For Ellen Pao, former CEO of Reddit, one of the largest active social media platforms, to come out and confirm web analytics are “fake,” raises some serious questions. But what led Pao to make this statement on Twitter in the first place? And is it actually true? Are all web analytics fake? 

CMSWire, along with leading experts and practitioners, investigates.

The Reasons Behind Ellen Pao’s Statement

Pao’s Twitter comments arose as a response to a tweet from Washington Post’s Aram Zucker-Schariff that shared a segment of a New York Magazine article discussing the authenticity of web analytics.“Take something as seemingly simple as how we measure web traffic. Metrics should be the most real thing on the internet: they are countable, trackable and verifiable, and their existence undergirds the advertising business that drives our biggest social and search platforms. Yet not even Facebook, the world’s greatest data gathering organization, seems able to produce genuine figures.”

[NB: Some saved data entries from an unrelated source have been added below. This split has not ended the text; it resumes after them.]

-- ==== Sys2Proof/Machine/Launch.lean ====
section
/-! DEFINITION. Launching work: the launch block and its checks (R96, R97), jobs from submission to completion (R103, R106 to
R109, R114, R399), the dependence table (R99 to R105), gang launches (R107), and the end of a thread (R394 to R396). A step of
a job acts on the job at place `sub` among the jobs. -/

namespace Sys2Proof.Machine

/-! ### The launch block (R96, R97) -/

/-- A block of 64 bytes. -/
def LBlock.of (b : Nat) : LBlock :=
  { entry := BitVec.ofNat 64 (blkAt b 0 8), n := BitVec.ofNat 32 (blkAt b 8 4), prioByte := BitVec.ofNat 8 (blkAt b 0xC 1),
    classByte := BitVec.ofNat 8 (blkAt b 0xD 1), gangHalf := BitVec.ofNat 16 (blkAt b 0xE 2),
    args := BitVec.ofNat 64 (blkAt b 0x10 8), place := BitVec.ofNat 128 (blkAt b 0x18 16),
    tick := BitVec.ofNat 64 (blkAt b 0x28 8), pool := BitVec.ofNat 16 (blkAt b 0x30 2),
    rsvd := BitVec.ofNat 16 (blkAt b 0x32 2), tag := BitVec.ofNat 32 (blkAt b 0x34 4), gmask := BitVec.ofNat 64 (blkAt b 0x38 8) }

def LBlock.gang (b : LBlock) : Bool := b.gangHalf.getLsbD 0

/-- Step 1 of R97: no reserved field, N below 2^24, the callback pool at most 64. Bits [63:56] of the argument pointer, which R96
gives as zero, are taken for a reserved field (DESIGN CHOICE, log 46). -/
def LBlock.fields (b : LBlock) : Bool :=
  b.n.toNat < 2 ^ 24 && b.prioByte.toNat < 4 && b.classByte.toNat < 16 && b.gangHalf.toNat < 2 && b.args.toNat < 2 ^ 56
    && b.rsvd == 0 && b.pool.toNat ≤ 64

/-- Step 2: a placement set; a mask and a start tick for a gang, and no mask otherwise. -/
def LBlock.sets (b : LBlock) : Bool :=
  b.place != 0 && (if b.gang then b.gmask != 0 && b.tick != 0 else b.gmask == 0)

/-- Step 3: priority and traffic class within a launch limit (R98). -/
def LBlock.within (b : LBlock) (limit : Word) : Bool :=
  b.prioByte.toNat ≤ limit.toNat / 2 ^ 8 % 4 && bitOf limit.toNat (b.classByte.toNat % 8)

/-- Steps 1 to 3, which all report RANGE. -/
def LBlock.ok13 (b : LBlock) (limit : Word) : Bool := b.fields && b.sets && b.within limit

/-- The entry of a block as R24 checks it, read as the device reads code objects. -/
def State.entryOk (s : State) (die : Nat) (p : Word) : Bool :=
  let a := (ptrAddr p).toNat
  p.toNat / 2 ^ 56 % 8 == 0 && ptrK p == 1
    && (if ptrE p then a % 64 == 0 && s.devNat die a 8 == some descMagic else a % 4 == 0 && s.devNat die a 4 == some (lpadWord 1))

/-- Steps 4 and 5: the entry, its place in the configuration, the profiles, and a pool for callbacks. None is REFUSED; else
`profen` of the job's threads. -/
def State.ok45 (s : State) (die : Nat) (c : CodeObj) (b : LBlock) : Option (BitVec 48) :=
  if !s.entryOk die b.entry || !c.holds (ptrAddr b.entry).toNat || (b.pool == 0 && s.hasCallbacks die c) then none
  else s.profenOf die c

/-- Steps 6 and 7. -/
def State.check67 (s : State) (b : LBlock) : Option Status :=
  if b.n == 0 then some .empty else if b.tick != 0 && b.tick.toNat ≤ s.tick.toNat then some .late else none

/-- A launch whose code object is known. -/
structure Launch where
  block : LBlock
  code : Word
  hash : Word
  profen : BitVec 48
  deriving DecidableEq, Repr

/-- Steps 1 to 5 for a thread's launch: its code object is the one in its die's directory that holds the entry (log 37). -/
def State.check15 (s : State) (b : LBlock) (limit : Word) : Except Status Launch :=
  if !b.ok13 limit then .error .range
  else
    match s.codeAt (placeDie b.place) (ptrAddr b.entry).toNat with
    | none => .error .refused
    | some (hash, c) =>
      match s.ok45 (placeDie b.place) c b with
      | none => .error .refused
      | some pf => .ok ⟨b, BitVec.ofNat 64 c.base, hash, pf⟩

/-! ### Gangs (R107) -/

/-- The identity of a gang launch. -/
def gangId (hash : Word) (b : LBlock) : Word × Word × Nat := (hash, b.tick, b.tag.toNat)
def Job.gangId (j : Job) : Word × Word × Nat := Machine.gangId j.hash j.block

/-- The packages of a member mask; none where it cannot be read. -/
def State.gangMask (s : State) (v : View) (a : Word) : State × Option (List Nat) :=
  match s.engBytes v a 64 with
  | .ok p => (p.1, some ((List.range 512).filter (bitOf (bytesNat p.2))))
  | .error _ => (s, none)

/-- The coordinator: the member with the lowest package number. -/
def gangHead (members : List Nat) : Nat := members.foldl min 512

/-- A member's vote: LATE within the decision margin of 10,000 ticks. -/
def State.vote (s : State) (l : Word × Word × Nat) (members : List Nat) : State :=
  let m : PodMsg := .vote l s.pkg.toNat (s.tick.toNat + 10000 < l.2.1.toNat)
  if gangHead members == s.pkg.toNat then { s with gangMsgs := s.gangMsgs ++ [m] }
  else { s with outs := s.outs ++ [.pod (gangHead members) m] }

/-! ### Submission and dispatch (R103, R106, R108) -/

/-- The slots of a placement set. -/
def LBlock.slots (b : LBlock) : List Nat := (List.range 4096).filter (fun l => b.place.getLsbD (l / 32))

/-- A job leaves its wait for a start tick: it is refused when its set holds no slot outside the pool, or queued for the
Imposer, or open to the dispatcher. -/
def State.begin1 (s : State) (j : Job) : State :=
  let q : Queued :=
    { who := .job j.id, desc := ptrAddr j.block.entry, code := j.code, hash := j.hash, place := j.block.place,
      prio := j.block.prioByte.truncate 2, rights := j.rights, race := j.block.classByte.getLsbD 3, tried := false }
  if ptrE j.block.entry then
    { (s.modJob j.id (fun x => { x with held := false })) with queued := s.queued ++ [q] }
  else if j.block.slots.length ≤ j.block.pool.toNat then
    s.modJob j.id (fun x => { x with held := false, final := some Status.refused.byte })
  else s.modJob j.id (fun x => { x with held := false })

/-! ### Memory keys (R90) -/

/-- Where an access of the host through a key goes: the page's domain, or the scratchpad's, must be the key's. The walk is that of an
access of die 0, whose copy of a replicated page is read, and another package's scratchpad is out of reach (DESIGN CHOICE, log 57). -/
def State.keyReach (s : State) (key : Key) (k : AK) (va : Word) (n : Nat) : Option (Place × Option Plb) :=
  let has : BitVec 8 := BitVec.ofNat 8 (key.canR.toNat + 2 * key.canW.toNat)
  if (ptrCheck k va).isSome then none
  else
    match aperture s.pkg.toNat none va.toNat with
    | some (some (.spad c off)) =>
      if (s.core c).spdom.toNat == key.domain && granted has k.rights then some (.spad c off, none) else none
    | some _ => none
    | none =>
      match s.walk 0 va.toNat with
      | .error _ => none
      | .ok (_, e) =>
        if e.domain != key.domain then none
        else match s.pagePlace 0 k va.toNat n { e with rights := has } with
          | .ok p => some (p, some e)
          | .error _ => none

/-- A queue pair writes bytes through a key one by one: what precedes a failure stays written. -/
def State.keyPutBytes (s : State) (qp : Nat) (key : Key) (va : Word) : List Byte → State × Bool
  | [] => (s, true)
  | b :: bs =>
    match s.keyReach key .store va 1 with
    | none => (s, false)
    | some (p, e) => ((s.beforeWrite 0 va.toNat e).put (Agent.ofHost qp) (homePlace va p e) [b]).keyPutBytes qp key (va + 1) bs

/-- The pieces of a host write, one write for each 64-byte line it meets. -/
def State.keyPieces (s : State) (qp : Nat) (key : Key) (va : Word) (bs : List Byte) : Nat → State × Bool
  | 0 => (s, true)
  | fuel + 1 =>
    if bs.isEmpty then (s, true)
    else
      let n := min bs.length (64 - va.toNat % 64)
      let r := match s.keyReach key .store va n with
        | some (p, e) => ((s.beforeWrite 0 va.toNat e).put (Agent.ofHost qp) (homePlace va p e) (bs.take n), true)
        | none => s.keyPutBytes qp key va (bs.take n)
      if r.2 then r.1.keyPieces qp key (va + BitVec.ofNat 64 n) (bs.drop n) fuel else r

/-- A queue pair writes bytes through a key: what precedes a failure stays written. -/
def State.keyPut (s : State) (qp : Nat) (key : Key) (va : Word) (bs : List Byte) : State × Bool :=
  s.keyPieces qp key va bs bs.length

/-- What a queue pair has written is released at `.pkg` to the work that a stream launches (R91, R300). -/
def State.releaseHost (s : State) (qp : Nat) : State := s.flushSubs (fun b => b.holds (Agent.ofHost qp).id) (fun _ => true)

/-- The argument tokens of a stream are copied under the rights of key 0 (R92). -/
def State.copyArgs (s : State) (qp : Nat) (a : Word) (args : List (BitVec 512)) : State × Bool :=
  match (s.qp qp).keys.find? (fun k => k.num == 0) with
  | none => (s, args.isEmpty)
  | some k => s.keyPut qp k a (args.flatMap (fun t => natBytes 64 t.toNat))

/-- A job starts. A stream leaves its port once its arguments are copied; a copy that fails ends the job with FAULT. -/
def State.start (s : State) (id : Nat) : State :=
  match s.job id with
  | none => s
  | some j =>
    if j.final.isSome || !j.held then s
    else
      match j.src with
      | .stream qp port _ _ =>
        match (s.port port).buf with
        | x :: rest =>
          let r := (s.modPort port (fun p => { p with buf := rest })).copyArgs qp j.block.args x.args
          if r.2 then (r.1.releaseHost qp).begin1 j
          else r.1.modJob id (fun y => { y with held := false, final := some Status.fault.byte })
        | [] => s.begin1 j
      | _ => s.begin1 j

/-- `Submit`: a job, which starts at once unless a start tick holds it. A gang member votes; one whose mask cannot be read
ends with FAULT. -/
def State.submit (s : State) (src : JobSrc) (l : Launch) (rights : Word) : State :=
  let v : View := { die := placeDie l.block.place, core := none, rights := rights }
  let (s0, mask) := if l.block.gang then s.gangMask v l.block.gmask else (s, none)
  let j : Job :=
    { id := s.nextJob, src := src, block := l.block, code := l.code, hash := l.hash, profen := l.profen, rights := rights,
      submitted := s.tick, held := true, next := 0, live := [], bad := [], ended := [], rest := none, pool := [],
      poolLeft := l.block.pool.toNat, gang := mask.map (fun ms => ⟨ms, none, false⟩),
      final := if l.block.gang && mask.isNone then some Status.fault.byte else none }
  let s1 : State := { s0 with jobs := s.jobs ++ [j], nextJob := s.nextJob + 1 }
  let s2 := match mask with | some ms => s1.vote j.gangId ms | none => s1
  if l.block.tick == 0 then s2.start j.id else s2

/-- Jobs in the order in which they take slots: by priority, then submission (R108). -/
def State.jobOrder (s : State) : List Job :=
  [3, 2, 1, 0].flatMap (fun p => s.jobs.filter (fun j => j.block.prioByte.toNat == p))

/-- Whether a job's pool still takes slots, and whether its next unit waits for one. -/
def Job.wantsPool (j : Job) : Bool := !j.held && j.final.isNone && j.poolLeft != 0
def Job.wantsSlot (j : Job) : Bool :=
  !j.held && j.final.isNone && j.rest.isNone && !ptrE j.block.entry && j.poolLeft == 0 && j.next < j.block.n.toNat

/-- The free slots that a job may take: of its set, and wanted by no job before it. -/
def State.freeFor (s : State) (j : Job) : List Nat :=
  let wants (x : Job) (l : Nat) : Bool := x.block.place.getLsbD (l / 32) && (x.wantsPool || x.wantsSlot)
  j.block.slots.filter (fun l =>
    (s.slot l).st == .free && (s.jobOrder.find? (fun x => wants x l)).any (fun x => x.id == j.id))

/-- A unit of a job is bound to a slot (R109): its first pad is checked, and a failure ends it with FAULT. -/
def State.bind1 (s : State) (j : Job) (loc : Nat) : State :=
  let p := j.block.entry
  let start (t : Slot) : Slot :=
    { ((((t.bound j j.next).wx 1 exitAddr).wx 10 j.block.args).wx 11 (BitVec.ofNat 64 j.block.n.toNat)) with pc := ptrAddr p }
  let r := (s.modSlot loc start).padAt loc p 1
  match r.2 with
  | none => r.1.modJob j.id (fun x => { x with next := x.next + 1, live := x.live ++ [(x.next, 0)] })
  | some _ =>
    (r.1.modSlot loc Slot.freed).modJob j.id (fun x =>
      { x with next := x.next + 1, ended := x.ended ++ [(x.next, Status.fault.byte)] })

/-- The binding that the dispatcher makes next in a cycle in which some dies have bound: the first job in order whose unit's slot, the
lowest free one, lies on another die (R108). -/
def State.bindNext (s : State) (dies : List Nat) : Option (Job × Nat) :=
  s.jobOrder.findSome? (fun j =>
    if j.wantsSlot then ((s.freeFor j).head?.filter (fun l => !dies.contains (dieOf l))).map (fun l => (j, l)) else none)

/-- The dispatcher binds a unit of job `sub` to the lowest free slot. -/
def execDispatchBind (s : State) : Res :=
  match s.jobs[s.sub]? with
  | none => .next s
  | some j =>
    match j.wantsSlot, s.freeFor j with
    | true, l :: _ => .next (s.bind1 j l)
    | _, _ => .next s

/-- An idle pool thread's slot. -/
def Slot.pooled (t : Slot) (job : Nat) : Slot :=
  { t.freed with st := .pool, poolOf := some job, job := some job, ctx := t.ctxCounter, ctxCounter := t.ctxCounter + 1 }

/-- The pool takes the highest free slot (R96). -/
def execPoolTake (s : State) : Res :=
  match s.jobs[s.sub]? with
  | none => .next s
  | some j =>
    match j.wantsPool, (s.freeFor j).getLast? with
    | true, some l =>
      .next ((s.modSlot l (·.pooled j.id)).modJob j.id (fun x => { x with pool := x.pool ++ [l], poolLeft := x.poolLeft - 1 }))
    | _, _ => .next s

/-- The pools of all jobs take what they want, in the order of the jobs (R96). -/
def State.takePools (s : State) : State :=
  s.jobOrder.foldl (fun t j => (List.range j.poolLeft).foldl (fun u _ =>
    match ({ u with sub := u.jobs.findIdx (fun x => x.id == j.id) } : State) |> execPoolTake with
    | .next v => { v with sub := u.sub }
    | _ => u) t) s

/-- The bindings of one cycle (R108): one on each die at most. An entry that must be read at another package is asked for (R246). -/
def State.dispatch (s : State) : Nat → List Nat → State
  | 0, _ => s
  | k + 1, dies =>
    match s.bindNext dies with
    | none => s
    | some (j, l) => (s.farStep (s.bind1 j l)).dispatch k (dieOf l :: dies)

/-- A job of no gang reaches its start tick (R106). -/
def execStartTickReached (s : State) : Res :=
  match s.jobs[s.sub]? with
  | none => .next s
  | some j => if j.held && j.gang.isNone && j.block.tick.toNat ≤ s.tick.toNat then .next (s.start j.id) else .next s

/-! ### Gang decisions (R107) -/

/-- Votes of a launch. -/
def PodMsg.isVote (l : Word × Word × Nat) : PodMsg → Bool
  | .vote x _ _ => x == l
  | _ => false

/-- A message of the pod arrives: a vote that comes after its coordinator's decision time counts as none to accept (R107). -/
def State.hear (s : State) (m : PodMsg) : State :=
  { s with pod := s.pod ++ [match m with
      | .vote l p a => .vote l p (a && s.tick.toNat + 5000 ≤ l.2.1.toNat)
      | x => x] }

/-- Whether every member of a launch has voted to accept. -/
def State.accepted (s : State) (l : Word × Word × Nat) (members : List Nat) : Bool :=
  members.all (fun p => s.gangMsgs.contains (.vote l p true))

/-- A member takes a decision: LATE completes the job. -/
def State.decided (s : State) (j : Job) (go : Bool) : State :=
  s.modJob j.id (fun x =>
    { x with gang := x.gang.map (fun g => { g with go := some go }),
             final := if go then x.final else some Status.late.byte })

The article then went on to refer to a number of lawsuits filed against Facebook for overstating the time users spent watching videos on the social media platform.

On seeing the post, Ellen Pao responded by tweeting: “It's all true: Everything is fake. Also, mobile user counts are fake. No one has figured out how to count logged-out mobile users, as I learned at Reddit. Everytime someone switches cell towers, it looks like another user and inflates company user metrics."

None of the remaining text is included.